The next morning, the tabloids exploded.

"Ice CEO's New Wife: Gold-Digger or Genius?"

"Insiders Say the Marriage Is a Lie — Is Volkov Hiding Something?"

Isabella stared at the headlines, nauseated. Her phone buzzed with messages. Helena had already called twice, telling her to ignore the press. To smile harder. Be sweeter.

But she was done staying silent.

She stormed into Dominic's home office, waving the tablet in her hand.

"This is insane!" she said. "They're calling me a fraud! A fake wife! Some are saying I'm pregnant with your child!"

He looked up from his laptop. Calm. Too calm.

"It will pass."

"It will pass?" she shouted. "Dominic, they're tearing me apart! I'm the one taking all the hits while you sit behind your bulletproof reputation!"

He stood. "That's the role you agreed to."

"No," she snapped. "I agreed to a marriage. Not to becoming your emotional punching bag."

His eyes narrowed. "Watch your tone."

"Or what?" she demanded. "You'll ice me out? Again? Go ahead. But maybe, just maybe, the reason your life is so cold is because you keep killing anything that tries to make it warm."

His jaw clenched. For a moment, it looked like he might lash out. But instead, he turned away.

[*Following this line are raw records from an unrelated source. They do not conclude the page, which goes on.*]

theorem exec_readValue (h : s.spd.seq.selects (.readValue v) = true) :
    exec (.readValue v) s = .next (s.readLatched Config.statusAddr) :=
  State.ifSelected_of _ h

theorem exec_readSingle (h : s.spd.seq.selects (.readSingle v) = true)
    (ha : s.spd.seq.latchedAddress = some a) :
    exec (.readSingle v) s = .next (s.readLatched a) :=
  (State.ifSelected_of _ h).trans (State.onLatched_of _ ha)

theorem exec_pulseNop (h : s.spd.seq.selects .pulseNop = true) :
    exec .pulseNop s = .next (s.respond Config.noResponse) :=
  State.ifSelected_of _ h

end

/-! ## Address bytes -/

section
variable {v : Byte}

/-- The address of a table byte is `0x73` exactly when the byte is. -/
theorem addr_eq_status_iff (hv : v.toNat < 217) : (⟨v.toNat, hv⟩ : TableAddr) = 0x73 ↔ v = 0x73 :=
  Fin.ext_iff.trans (BitVec.toNat_inj (x := v) (y := 0x73#8))

/-- The latch of an address byte, with its test on the phase in the byte's own terms (R95, D16). -/
theorem Sequencing.latch_byte (q : Sequencing) (hv : v.toNat < 217) :
    q.latch ⟨v.toNat, hv⟩ =
      { q with
        latchedAddress := some ⟨v.toNat, hv⟩
        readPhase := if q.pendingRead = true ∧ v = 0x73 then .awaitingDecoy else q.readPhase } := by
  simp only [Sequencing.latch, Bool.and_eq_true, beq_iff_eq, Config.statusAddr_eq,
    addr_eq_status_iff hv]

end

/-- Settles O24: the byte's value selects its row, and the latch under the flag the row sets is
`Sequencing.latch_byte`. -/
theorem headerlessAddressTakesItsDirectionFromItsValue :
    Obligations.HeaderlessAddressTakesItsDirectionFromItsValue := by
  intro s v hv hl hw hr
  refine ⟨fun hlt => ?_, fun hgt hR => ?_⟩
  · have hsel := Sequencing.selects_addrImplicitWrite.mpr ⟨hl, hw, hr, hlt⟩
    rw [exec_addrImplicitWrite hsel hv, Sequencing.latch_byte]
    simp [State.respond, State.emit, State.withSeq, hr]
  · have hW : v ≠ 0x2F := by
      rintro rfl
      exact absurd hgt (by decide)
    have hsel := Sequencing.selects_addrImplicitRead.mpr
      ⟨hl, hw, hr, isHeader_eq_false.mpr ⟨hW, hR⟩, hgt, hv⟩
    rw [exec_addrImplicitRead hsel hv, Sequencing.latch_byte]
    simp [State.respond, State.emit, State.withSeq, hw]

/-- Settles O25: after a header the row is `ADDR_LATCH`, which is the latch alone. -/
theorem addressAfterAHeaderIsLatched : Obligations.AddressAfterAHeaderIsLatched := by
  intro s v hv hl hflag hW hR
  have hsel := Sequencing.selects_addrLatch.mpr ⟨hl, hflag, isHeader_eq_false.mpr ⟨hW, hR⟩, hv⟩
  rw [exec_addrLatch hsel hv, Sequencing.latch_byte]
  rfl

/-- Settles O26: the byte is the row of R97 whatever flags are set, and that row has no next state. -/
theorem outOfRangeAddressByteFaults : Obligations.OutOfRangeAddressByteFaults := by
  intro s v hl hge
  have hsel := Sequencing.selects_addrOor.mpr ⟨hl, hge⟩
  exact ⟨congrArg Except.ok (decodeByte_addrOor hsel), exec_addrOor hsel⟩

/-! ## The commit -/

/-- Settles O27: the byte passes the commit test, and the store is read back at its address alone. -/
theorem dataCommitStoresAtTheLatchedAddress : Obligations.DataCommitStoresAtTheLatchedAddress := by
  intro s v a ha hw hW hR h0 hne
  have hc := (Sequencing.commits_of_latched ha).mpr ⟨hw, hne, fun hz => h0 hz.1⟩
  have hsel := Sequencing.selects_dataCommit.mpr ⟨isHeader_eq_false.mpr ⟨hW, hR⟩, hc⟩
  refine ⟨_, exec_dataCommit hsel ha, ?_, fun b hb => ?_, rfl⟩
  · exact State.tableRead_tableWrite_same s a v
  · exact State.tableRead_tableWrite_other s a v hb

/-! ## Reads -/

section
variable {q : Sequencing} {v : Byte} {a : TableAddr}

/-- A byte clocks a pending read where the commit test fails: no write is pending, or the byte is zero or
the address (R96, R98). -/
theorem Sequencing.clocksRead_of (ha : q.latchedAddress = some a) (hr : q.pendingRead = true)
    (hv : isHeader v = false) (h : q.pendingWrite = false ∨ v = 0 ∨ v.toNat = a.val) :
    q.clocksRead v = true := by
  refine Sequencing.clocksRead_iff.mpr ⟨hv, ⟨a, ha⟩, hr, (Sequencing.commits_eq_false ha).mpr fun hw => ?_⟩
  obtain hf | rfl | heq := h
  · simp [hf] at hw
  · by_cases h0 : a = 0
    · exact .inl (h0 ▸ rfl)
    · exact .inr ⟨rfl, h0⟩
  · exact .inl heq

/-- The same at `0x73`, with the address as a byte. -/
theorem Sequencing.clocksRead_of_status (ha : q.latchedAddress = some 0x73)
    (hr : q.pendingRead = true) (hv : isHeader v = false)
    (h : q.pendingWrite = false ∨ v = 0 ∨ v = 0x73) : q.clocksRead v = true := by
  refine Sequencing.clocksRead_of ha hr hv (h.imp_right (Or.imp_right ?_))
  rintro rfl
  rfl

end

/-- Settles O28: the first phase is selected, and its effect is `exec_readDecoy`. -/
theorem statusReadAnswersTheDecoyFirst : Obligations.StatusReadAnswersTheDecoyFirst := by
  intro s v ha hr hp hW hR hcase
  have hclock := Sequencing.clocksRead_of_status ha hr (isHeader_eq_false.mpr ⟨hW, hR⟩) hcase
  exact exec_readDecoy (Sequencing.selects_readDecoy.mpr ⟨hclock, ha, hp⟩)

/-- Settles O29: the second phase is selected, and it reads `0x73` and ends. -/
theorem statusReadAnswersTheValueSecond : Obligations.StatusReadAnswersTheValueSecond := by
  intro s v ha hr hp hW hR hcase
  have hclock := Sequencing.clocksRead_of_status ha hr (isHeader_eq_false.mpr ⟨hW, hR⟩) hcase
  exact exec_readValue (Sequencing.selects_readValue.mpr ⟨hclock, ha, hp⟩)

/-- Settles O30: the one phase is selected, and it reads the latched address and ends. -/
theorem singleReadAnswersTheLatchedRegister : Obligations.SingleReadAnswersTheLatchedRegister := by
  intro s v a ha h73 hr hW hR hcase
  have hclock := Sequencing.clocksRead_of ha hr (isHeader_eq_false.mpr ⟨hW, hR⟩) hcase
  have hne : s.spd.seq.latchedAddress ≠ some Config.statusAddr := by simpa [ha] using h73
  exact exec_readSingle (Sequencing.selects_readSingle.mpr ⟨hclock, hne⟩) ha

/-! ## The pulse and the reset -/

/-- Settles O31: the pulse is its own row, which only answers. -/
theorem pulseInAWritePhaseChangesNothing : Obligations.PulseInAWritePhaseChangesNothing := by
  intro s a ha h0 hw hr
  have hsel := Sequencing.selects_pulseNop.mpr ⟨a, ha, h0, hw, hr⟩
  exact ⟨congrArg Except.ok (decodeByte_pulseNop hsel), exec_pulseNop hsel⟩

theorem exec_spdReset (s : State) : exec .spdReset s = .next s.toIdle := rfl

/-- Settles O33: `SPD_RESET` is `toIdle()`, which keeps the table and is idempotent. -/
theorem decoderResetKeepsTheTable : Obligations.DecoderResetKeepsTheTable :=
  fun s => ⟨s.toIdle, exec_spdReset s, rfl, State.toIdle_tableRead s, exec_spdReset s.toIdle⟩

/-! ## `onTransferByte` -/

/-- The outcome of a transfer that leaves the decoder and the response `r`, if any. -/
def State.afterTransfer (s : State) : Option (Decoder × Byte) → Outcome
  | some (d, b) => .next { s with spd := d, outputs := .response b :: s.outputs }
  | none => .fault .addrOutOfRange

section
variable {reg0 : Byte} {d : Decoder} {v : Byte} {a : TableAddr}

theorem toNat_ne_of_isHeader (hv : isHeader v = false) : v.toNat ≠ 0x2F ∧ v.toNat ≠ 0xAF := by
  obtain ⟨hW, hR⟩ := isHeader_eq_false.mp hv
  exact ⟨fun h => hW (BitVec.eq_of_toNat_eq h), fun h => hR (BitVec.eq_of_toNat_eq h)⟩

theorem onTransferByte_oor (hl : d.seq.latchedAddress = none) (hge : 217 ≤ v.toNat) :
    onTransferByte reg0 d v = none := by
  obtain ⟨hW, hR⟩ := toNat_ne_of_isHeader (isHeader_of_ge hge)
  have hnot : ¬ v.toNat ≤ 216 := by omega
  simp only [onTransferByte, if_neg hW, if_neg hR, hl, dif_neg hnot]

/-- An address byte of the table, with the flags that R94 leaves. -/
theorem onTransferByte_address (hv : isHeader v = false) (hl : d.seq.latchedAddress = none)
    (hlt : v.toNat < 217) {pw pr : Bool}
    (hpw : pw = (d.seq.pendingWrite || (!d.seq.pendingRead && decide (v.toNat < 0x2F))))
    (hpr : pr = (d.seq.pendingRead || (!d.seq.pendingWrite && !decide (v.toNat < 0x2F)))) :
    onTransferByte reg0 d v =
      some ({ d with seq :=
        Sequencing.latch { d.seq with pendingWrite := pw, pendingRead := pr } ⟨v.toNat, hlt⟩ }, 0x00) := by
  obtain ⟨hW, hR⟩ := toNat_ne_of_isHeader hv
  have hle : v.toNat ≤ 216 := by omega
  have h73 : v = 0x73 ↔ v.toNat = 0x73 := (BitVec.toNat_inj (x := v) (y := 0x73#8)).symm
  simp only [onTransferByte, if_neg hW, if_neg hR, hl, dif_pos hle, Sequencing.latch_byte, h73]
  subst hpw hpr
  cases d.seq.pendingWrite <;> cases d.seq.pendingRead <;> by_cases hlow : v.toNat < 0x2F <;> simp [hlow]

/-- The commit branch of R105 is taken exactly where the commit test of R98 holds. -/
theorem onTransferByte_latched (hv : isHeader v = false) (ha : d.seq.latchedAddress = some a) :
    onTransferByte reg0 d v =
      if d.seq.commits v = true then
        some (⟨Sequencing.idle, 0, Memory.write reg0 d.regs a.val v⟩, 0x00)
      else if d.seq.pendingRead = true then
        if a = 0x73 ∧ d.seq.readPhase ≠ .awaitingValue then
          some (⟨{ d.seq with readPhase := .awaitingValue }, Memory.read reg0 d.regs 0x73, d.regs⟩, 0x41)
        else some (d.toIdle, Memory.read reg0 d.regs a.val)
      else some (d, 0x00) := by
  obtain ⟨hW, hR⟩ := toNat_ne_of_isHeader hv
  have hzero : v = 0 ↔ v.toNat = 0 := (BitVec.toNat_inj (x := v) (y := 0#8)).symm
  have haddr0 : a = 0 ↔ a.val = 0 := Fin.ext_iff
  have haddr73 : a = 0x73 ↔ a.val = 0x73 := Fin.ext_iff
  simp only [Sequencing.commits_of_latched ha, hzero, haddr0, haddr73, ne_eq]
  simp only [onTransferByte, if_neg hW, if_neg hR, ha]
  rfl

end

/-- R105: the row decoded for a byte does what `onTransferByte` says in one piece. -/
theorem exec_decodeByte (s : State) (v : Byte) :
    exec (decodeByte s.spd.seq v) s = s.afterTransfer (onTransferByte s.reg0Default s.spd v) := by
  obtain ⟨hwf, hsel, henc⟩ := serialRow_decodeByte s.spd.seq v
  generalize decodeByte s.spd.seq v = i at hwf hsel henc
  cases i with
  | hdrWrite | hdrRead =>
    cases henc
    rfl
  | addrOor w =>
    cases henc
    obtain ⟨hl, hge⟩ := Sequencing.selects_addrOor.mp hsel
    rw [exec_addrOor hsel, onTransferByte_oor hl hge]
    rfl
  | addrImplicitWrite w =>
    cases henc
    obtain ⟨hl, hw, hr, hlow⟩ := Sequencing.selects_addrImplicitWrite.mp hsel
    have hlt : v.toNat < 217 := by omega
    rw [exec_addrImplicitWrite hsel hlt, onTransferByte_address (isHeader_of_lt hlow) hl hlt
      (pw := true) (pr := s.spd.seq.pendingRead) (by simp [hw, hr, hlow]) (by simp [hr, hlow])]
    rfl
  | addrImplicitRead w =>
    cases henc
    obtain ⟨hl, hw, hr, hv, hgt, hlt⟩ := Sequencing.selects_addrImplicitRead.mp hsel
    have hlow : ¬ v.toNat < 0x2F := by omega
    rw [exec_addrImplicitRead hsel hlt, onTransferByte_address hv hl hlt
      (pw := s.spd.seq.pendingWrite) (pr := true) (by simp [hw, hlow]) (by simp [hw, hr, hlow])]
    rfl
  | addrLatch w =>
    cases henc
    obtain ⟨hl, hflag, hv, hlt⟩ := Sequencing.selects_addrLatch.mp hsel
    rw [exec_addrLatch hsel hlt, onTransferByte_address hv hl hlt
      (pw := s.spd.seq.pendingWrite) (pr := s.spd.seq.pendingRead)
      (by rcases hflag with h | h <;> simp [h]) (by rcases hflag with h | h <;> simp [h])]
    rfl
  | dataCommit w =>
    cases henc
    obtain ⟨hv, hc⟩ := Sequencing.selects_dataCommit.mp hsel
    obtain ⟨a, ha⟩ := Sequencing.commits_latched hc
    rw [exec_dataCommit hsel ha, onTransferByte_latched hv ha, if_pos hc]
    rfl
  | readDecoy w =>
    cases henc
    obtain ⟨hclock, ha, hp⟩ := Sequencing.selects_readDecoy.mp hsel
    obtain ⟨hv, -, hr, hc⟩ := Sequencing.clocksRead_iff.mp hclock
    rw [exec_readDecoy hsel, onTransferByte_latched hv ha, if_neg (Bool.eq_false_iff.mp hc), if_pos hr,
      if_pos ⟨rfl, hp⟩]
    rfl
  | readValue w =>
    cases henc
    obtain ⟨hclock, ha, hp⟩ := Sequencing.selects_readValue.mp hsel
    obtain ⟨hv, -, hr, hc⟩ := Sequencing.clocksRead_iff.mp hclock
    rw [exec_readValue hsel, onTransferByte_latched hv ha, if_neg (Bool.eq_false_iff.mp hc), if_pos hr,
      if_neg fun h => h.2 hp]
    rfl
  | readSingle w =>
    cases henc
    obtain ⟨hclock, hne⟩ := Sequencing.selects_readSingle.mp hsel
    obtain ⟨hv, ⟨a, ha⟩, hr, hc⟩ := Sequencing.clocksRead_iff.mp hclock
    rw [exec_readSingle hsel ha, onTransferByte_latched hv ha, if_neg (Bool.eq_false_iff.mp hc), if_pos hr,
      if_neg fun h => hne (ha.trans (congrArg some h.1))]
    rfl
  | pulseNop =>
    cases henc
    obtain ⟨a, ha, h0, hw, hr⟩ := Sequencing.selects_pulseNop.mp hsel
    have hc : s.spd.seq.commits 0 = false := (Sequencing.commits_eq_false ha).mpr fun _ => .inr ⟨rfl, h0⟩
    rw [exec_pulseNop hsel, onTransferByte_latched (by decide) ha, if_neg (Bool.eq_false_iff.mp hc),
      if_neg (Bool.eq_false_iff.mp hr)]
    rfl
  | dataNop w =>
    cases henc
    obtain ⟨a, ha⟩ := Sequencing.latched_of_selects_dataNop hsel
    obtain ⟨hv, hr, heq⟩ := (Sequencing.selects_dataNop ha).mp hsel
    have hc : s.spd.seq.commits v = false :=
      (Sequencing.commits_eq_false ha).mpr fun hw => .inl (heq hw)
    rw [exec_dataNop hsel, onTransferByte_latched hv ha, if_neg (Bool.eq_false_iff.mp hc),
      if_neg (Bool.eq_false_iff.mp hr)]
    rfl
  | _ => cases henc

/-! ## The step -/

section
variable {s : State} {t : Time} {inp : Input} {rest : List Stimulus}

theorem step_nil (h : s.inputs = []) : step s = .next s := by
  simp only [step, h]

/-- A step on an input that is an operation performs it, at the input's time. -/
theorem step_of_decode {i : Instr} (h : s.inputs = { time := t, input := inp } :: rest) (ht : s.now ≤ t)
    (hd : decode s.spd.seq inp = .ok i) : step s = exec i (s.take t rest) := by
  simp only [step, h, if_pos ht, hd]

theorem step_of_decode_error {r : DecodeError} (h : s.inputs = { time := t, input := inp } :: rest)
    (ht : s.now ≤ t) (hd : decode s.spd.seq inp = .error r) : step s = .refused .accessWidth := by
  cases r
  simp only [step, h, if_pos ht, hd, refusalOf]

theorem step_of_past (h : s.inputs = { time := t, input := inp } :: rest) (ht : t < s.now) :
    step s = .refused .timeReversed := by
  simp only [step, h, if_neg (BitVec.not_le.mpr ht)]

theorem step_transfer {v : Byte} (h : s.inputs = { time := t, input := .transfer v } :: rest)
    (ht : s.now ≤ t) :
    step s = (s.take t rest).afterTransfer (onTransferByte s.reg0Default s.spd v) :=
  (step_of_decode h ht rfl).trans (exec_decodeByte (s.take t rest) v)

end

/-- Settles O34: the step performs the decoded row, which is `onTransferByte`. -/
theorem transferStepIsOnTransferByte : Obligations.TransferStepIsOnTransferByte := by
  intro s t v rest h ht
  rw [step_transfer h ht]
  cases onTransferByte s.reg0Default s.spd v <;> rfl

She waited for a response.

Instead, he said quietly, "You're not pregnant, right?"

She blinked. "Excuse me?"

"I'm asking."

"No, Dominic. I'm not pregnant," she said, voice shaking. "But God, for a moment I wish I was. Because then at least there'd be a reason for all of this madness. A reason to feel something."

He was silent.

Then he walked past her, leaving the room.

She stood there, heart pounding, chest rising and falling with frustration.

She was tired of playing the perfect wife. Of hiding his secrets. Of carrying this alone.

But she didn't know yet that she'd just lit a spark.

One Dominic couldn't ignore.

And one that would either destroy their fragile contract…

…or set fire to everything they thought they knew about love.